Writing Assignment: Module 09 Real-World Flashcards
Do a Web search for “Trojan horse defense.” How can it be used to question the conclusions drawn from a forensic investigation?
A Trojan horse defense can be a powerful tool used for challenging conclusions drawn from a forensic investigations.
At the end of 2006, a new edition of the Federal Rules of Civil Procedure (FRCP) went into effect. Do a Web search to learn more about the FRCP. What likely effect will its emphasis on electronically stored information (ESI) have on an organization’s need for a digital forensic capability?
In 2006 FRCP had addition of Rule 26, which requires parties in a lawsuit to disclose all relevant ESI (electronically stored information) that is within their possession, custody, or control. This includes not only electronic documents, such as emails and word text files, but also metadata and other forms of digital data.
Organizations must have the ability to collect, process, and analyze large volumes of digital data, as well as maintain chain of custody and other forensic best practices to ensure that the data is admissible in court.
Overall, the emphasis on ESI in the FRCP highlights the importance of digital forensics and e-discovery in modern litigation, and underscores the need for organizations to develop robust digital forensic capabilities to ensure compliance with the rules of civil procedure.
Do a Web search to identify some common certifications for digital forensic practitioners. Identify one certification that is vendor-neutral and one that is targeted at a specific investigation toolset.
some common certifications for digital forensic practitioners are: Certified Forensic Computer Examiner (CFCE), EnCase Certified Examiner (EnCE), and Certified Computer Examiner (CCE).
A vendor-neutral certification is the Certified Forensic Computer Examiner (CFCE)

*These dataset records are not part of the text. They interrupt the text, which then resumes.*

-- ==== Sys2Proof/Proofs/StateFrames.lean ====
section
/-! PROOFS. The state of spec/10_state.md under the instructions, `execute` and the host port: which register,
field or flag each of them writes, that no instruction reads a flag, and the state after reset. The facts about
instructions are facts about `Effect`, the four shapes of a finished instruction. -/
namespace Sys2Proof.Machine

/-! ## The fields a load leaves alone -/

section Loaded

variable (s : State) (r : Reg) (w : Byte) (len k : Nat)

@[simp] theorem loaded_pc : (loaded r w len k s).pc = s.pc + BitVec.ofNat 16 len := by cases r <;> rfl
@[simp] theorem loaded_sp : (loaded r w len k s).sp = s.sp := by cases r <;> rfl
@[simp] theorem loaded_reserved : (loaded r w len k s).reserved = s.reserved := by cases r <;> rfl
@[simp] theorem loaded_status : (loaded r w len k s).status = s.status := by cases r <;> rfl
@[simp] theorem loaded_faults : (loaded r w len k s).faults = s.faults := by cases r <;> rfl

theorem getReg_loaded_other {q : Reg} (h : q ≠ r) : getReg q (loaded r w len k s) = getReg q s :=
  (getReg_setReg_other _ h w).trans (by cases q <;> rfl)

end Loaded

/-! ## What a finished instruction does to each field -/

section Effects

variable {i : Instr} {s t : State}

/-- A finished instruction has one of the four effects. -/
theorem effect_of_exec (h : exec i s = .next t) : Effect i s t := by
  rcases exec_cases i s with ⟨u, he, hu⟩ | ⟨_, a, b, hf⟩
  · rw [h] at hu
    cases hu
    exact he
  · rw [h] at hf
    exact nomatch hf

/-- The effect of JSR is the call. -/
theorem Effect.eq_calledState {target : Addr} (h : Effect (.jsr target) s t) : t = calledState target s := by
  cases h with
  | load _ _ _ hr | store _ _ _ hr => exact nomatch hr
  | call _ hi => cases hi; rfl
  | report _ hi => exact nomatch hi

/-- The effect of an Unhandled instruction is the report. -/
theorem Effect.eq_reported {op : Byte} (h : Effect (.unhandled op) s t) :
    t = raiseInvalidOpcode op s.pc (passed 1 1 s) := by
  cases h with
  | load _ _ _ hr | store _ _ _ hr => exact nomatch hr
  | call _ hi => exact nomatch hi
  | report _ hi => cases hi; rfl

/-- A, X and Y change by their own loads only (R15, R16, R17). -/
theorem Effect.getReg_of_loadTarget_ne {r : Reg} (h : Effect i s t) (hr : loadTarget i ≠ some r) :
    getReg r t = getReg r s := by
  cases h with
  | load q v k hq => exact getReg_loaded_other s q v _ k (fun hrq => hr (hrq ▸ hq))
  | store | call | report => cases r <;> rfl

/-- SP changes by JSR only (R21). -/
theorem Effect.sp_of_not_isCall (h : Effect i s t) (hn : ¬ isCall i) : t.sp = s.sp := by
  cases h with
  | load r v k => exact loaded_sp s r v _ k
  | call target hi => exact absurd ⟨target, hi⟩ hn
  | store | report => rfl

/-- PC moves past the instruction, but for JSR (R18). -/
theorem Effect.pc_of_not_isCall (h : Effect i s t) (hn : ¬ isCall i) :
    t.pc = s.pc + BitVec.ofNat 16 i.length := by
  cases h with
  | load r v k => exact loaded_pc s r v _ k
  | store => rfl
  | call target hi => exact absurd ⟨target, hi⟩ hn
  | report op hi => subst hi; rfl

/-- No instruction changes the run status (R29). -/
theorem Effect.status (h : Effect i s t) : t.status = s.status := by
  cases h with
  | load r v k => exact loaded_status s r v _ k
  | store | call | report => rfl

/-- No instruction writes the reserved bit (R24). -/
theorem Effect.reserved (h : Effect i s t) : t.reserved = s.reserved := by
  cases h with
  | load r v k => exact loaded_reserved s r v _ k
  | store | call | report => rfl

/-- The fault count is no instruction's (assumption log 8). -/
theorem Effect.faults (h : Effect i s t) : t.faults = s.faults := by
  cases h with
  | load r v k => exact loaded_faults s r v _ k
  | store | call | report => rfl

/-- Only an Unhandled instruction adds to the log. -/
theorem Effect.diag_of_not_isReport (h : Effect i s t) (hn : ¬ isReport i) : t.diag = s.diag :=
  h.diag.resolve_right fun ⟨op, hi, _⟩ => hn ⟨op, hi⟩

/-- A step that finishes leaves the core running. -/
theorem running_of_step_next (h : step s = .next t) : Running t := by
  obtain ⟨hr, _, he⟩ := step_next h
  exact he.status.trans hr

end Effects

/-! ## No instruction reads a flag

A state without its flags and the reserved bit: an instruction gives the same answer from it, up to the same
fields. -/

/-- The state with every flag and the reserved bit 0: what two states that differ in flags alone share. -/
def eraseFlags (s : State) : State :=
  { s with
    c := false, z := false, i := false, d := false, b := false, v := false, n := false, reserved := false }

theorem sameButFlags_iff {s t : State} : SameButFlags s t ↔ eraseFlags s = eraseFlags t := by
  cases s
  cases t
  simp [SameButFlags, eraseFlags, eq_comm]

/-- An outcome up to the flags of its next state. -/
def eraseOutcome : Host.Outcome State Fault Refusal → Host.Outcome State Fault Refusal
  | .next s    => .next (eraseFlags s)
  | .fault f   => .fault f
  | .refused r => .refused r

section Erase

variable (s : State)

@[simp] theorem getReg_eraseFlags (r : Reg) : getReg r (eraseFlags s) = getReg r s := by cases r <;> rfl

theorem advanceBy_eraseFlags {k : Nat} (hk : 1 ≤ k) :
    advanceBy k (eraseFlags s) = (advanceBy k s).map eraseFlags := by
  rcases advanceBy_cases k s hk with ⟨hf, h⟩ | ⟨hf, h⟩
  · rw [h, advanceBy_ok (s := eraseFlags s) hk hf]
    rfl
  · rw [h, advanceBy_error (s := eraseFlags s) hk hf]
    rfl

theorem resolveAbsIndexed_eraseFlags (base : Addr) (idx : Byte) (p : Purpose) :
    resolveAbsIndexed base idx p (eraseFlags s) =
      (resolveAbsIndexed base idx p s).map (Prod.map id eraseFlags) := by
  by_cases h : CanIndex base idx s
  · rw [resolveAbsIndexed_ok p h, resolveAbsIndexed_ok (s := eraseFlags s) p h]
    rfl
  · rw [resolveAbsIndexed_error p h, resolveAbsIndexed_error (s := eraseFlags s) p h]
    rfl

theorem resolveIndirectY_eraseFlags (b : Byte) (p : Purpose) :
    resolveIndirectY b p (eraseFlags s) = (resolveIndirectY b p s).map (Prod.map id eraseFlags) := by
  by_cases h : CanIndex (zpPointer b s) s.y s
  · rw [resolveIndirectY_ok p h, resolveIndirectY_ok (s := eraseFlags s) p h]
    rfl
  · rw [resolveIndirectY_error p h, resolveIndirectY_error (s := eraseFlags s) p h]
    rfl

/-- The resolver reads no flag. -/
theorem resolve_eraseFlags (o : Operand) (p : Purpose) :
    resolve o p (eraseFlags s) = (resolve o p s).map (Prod.map id eraseFlags) := by
  cases o with
  | zeroPage | zeroPageX | zeroPageY | absolute => rfl
  | absoluteX w => exact resolveAbsIndexed_eraseFlags s w s.x p
  | absoluteY w => exact resolveAbsIndexed_eraseFlags s w s.y p
  | indirectX b =>
    rw [resolve, resolve, resolveIndirectX_ok, resolveIndirectX_ok]
    rfl
  | indirectY b => exact resolveIndirectY_eraseFlags s b p

theorem eraseFlags_loadValue (r : Reg) (w : Byte) :
    eraseFlags (loadValue r w (eraseFlags s)) = eraseFlags (loadValue r w s) := by cases r <;> rfl

theorem loadImmediate_readsNoFlag (r : Reg) (w : Byte) :
    eraseOutcome (finish (loadImmediate r w (eraseFlags s))) = eraseOutcome (finish (loadImmediate r w s)) := by
  rw [loadImmediate, loadImmediate, advanceBy_eraseFlags s (by decide)]
  cases advanceBy 2 s with
  | error f => rfl
  | ok t => exact congrArg Host.Outcome.next (eraseFlags_loadValue t r w)

theorem load_readsNoFlag (r : Reg) (o : Operand) :
    eraseOutcome (finish (load r o (eraseFlags s))) = eraseOutcome (finish (load r o s)) := by
  rw [load, load, advanceBy_eraseFlags s (by omega)]
  cases advanceBy (1 + operandBytes o) s with
  | error f => rfl
  | ok t =>
    simp only [Except.map, bind_ok, resolve_eraseFlags]
    cases resolve o .load t with
    | error f => rfl
    | ok q => exact congrArg Host.Outcome.next (eraseFlags_loadValue (charge 1 q.2) r _)

theorem store_readsNoFlag (r : Reg) (o : Operand) :
    eraseOutcome (finish (store r o (eraseFlags s))) = eraseOutcome (finish (store r o s)) := by
  rw [store, store, advanceBy_eraseFlags s (by omega)]
  cases advanceBy (1 + operandBytes o) s with
  | error f => rfl
  | ok t =>
    simp only [Except.map, bind_ok, resolve_eraseFlags]
    cases resolve o .store t with
    | error f => rfl
    | ok q =>
      simp only [Prod.map, bind_ok, getReg_eraseFlags, chargeIf_eq]
      rfl

theorem jumpToSubroutine_readsNoFlag (target : Addr) :
    eraseOutcome (finish (jumpToSubroutine target (eraseFlags s))) =
      eraseOutcome (finish (jumpToSubroutine target s)) := by
  by_cases h : CanFetch 3 s
  · rw [jumpToSubroutine_ok h, jumpToSubroutine_ok (s := eraseFlags s) h]
    rfl
  · rw [jumpToSubroutine_error h, jumpToSubroutine_error (s := eraseFlags s) h]

theorem reportUnhandled_readsNoFlag (op : Byte) :
    eraseOutcome (finish (reportUnhandled op (eraseFlags s))) =
      eraseOutcome (finish (reportUnhandled op s)) := by
  by_cases h : CanFetch 1 s
  · rw [reportUnhandled_ok h, reportUnhandled_ok (s := eraseFlags s) h]
    rfl
  · rw [reportUnhandled_error h, reportUnhandled_error (s := eraseFlags s) h]

theorem exec_readsNoFlag (i : Instr) : eraseOutcome (exec i (eraseFlags s)) = eraseOutcome (exec i s) := by
  cases i with
  | ldaImm | ldxImm | ldyImm => exact loadImmediate_readsNoFlag s _ _
  | ldaZp | ldaZpX | ldaAbs | ldaAbsX | ldaAbsY | ldaIndX | ldaIndY
  | ldxZp | ldxZpY | ldxAbs | ldxAbsY | ldyZp | ldyZpX | ldyAbs | ldyAbsX => exact load_readsNoFlag s _ _
  | staZp | staZpX | staAbs | staAbsX | staAbsY | staIndX | staIndY
  | stxZp | stxZpY | stxAbs | styZp | styZpX | styAbs => exact store_readsNoFlag s _ _
  | jsr target => exact jumpToSubroutine_readsNoFlag s target
  | unhandled op => exact reportUnhandled_readsNoFlag s op

theorem step_readsNoFlag : eraseOutcome (step (eraseFlags s)) = eraseOutcome (step s) := by
  cases hs : s.status with
  | faulted a b => rw [step_faulted hs, step_faulted (s := eraseFlags s) hs]
  | running =>
    rw [step_running hs, step_running (s := eraseFlags s) hs]
    exact exec_readsNoFlag s (instrAt s)

end Erase

theorem eraseOutcome_step_congr {s s' : State} (h : SameButFlags s s') :
    eraseOutcome (step s) = eraseOutcome (step s') := by
  rw [← step_readsNoFlag s, sameButFlags_iff.mp h, step_readsNoFlag]

theorem eraseOutcome_eq_fault {x : Host.Outcome State Fault Refusal} {f : Fault} :
    eraseOutcome x = .fault f ↔ x = .fault f := by
  cases x <;> simp [eraseOutcome]

theorem eraseOutcome_eq_next {x : Host.Outcome State Fault Refusal} {u : State} :
    eraseOutcome x = .next u ↔ ∃ t, x = .next t ∧ eraseFlags t = u := by
  cases x <;> simp [eraseOutcome]

/-! ## The status `execute` leaves -/

/-- The outcome is Faulted exactly when the status is, and it is no refusal. -/
def StatusMatches (r : ExecuteResult) : Prop :=
  (r.outcome = .faulted ↔ ∃ a b, r.state.status = .faulted a b) ∧ ∀ f, r.outcome ≠ .refused f

section Execute

variable {s : State}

A certification that is targeted at a specific investigation toolset is the EnCase Certified Examiner (EnCE).
Do a Web search to identify cases in which private information was disclosed when computer equipment was discarded. Recent examples have included smartphones (like BlackBerries) that were sold without proper data cleansing and hard drives that were sold without data cleansing after the computers they were originally used in were upgraded. Provide a short report that details the cases and identifies the technology involved.
There have been several cases in which private information was disclosed when computer equipment was discarded without proper data cleansing. Here are a few recent examples:
BlackBerry smartphones: In 2010, it was reported that hundreds of used BlackBerry smartphones were being sold on eBay without being properly wiped of their data. The devices were originally used by the Canadian government and contained sensitive information such as emails, phone numbers, and PIN-to-PIN messages.
Hard drives: In 2016, a security researcher bought a used hard drive on eBay and found that it contained confidential information from the Chicago Public Schools (CPS). The hard drive had been used in a computer that was used by the CPS, and it contained sensitive data such as student names, addresses, and social security numbers.
Copiers: In 2013, it was reported that copiers from multiple manufacturers, including Canon, Xerox, and Sharp, were being sold without being properly wiped of their data. The copiers contained information such as Social Security numbers, medical records, and bank records.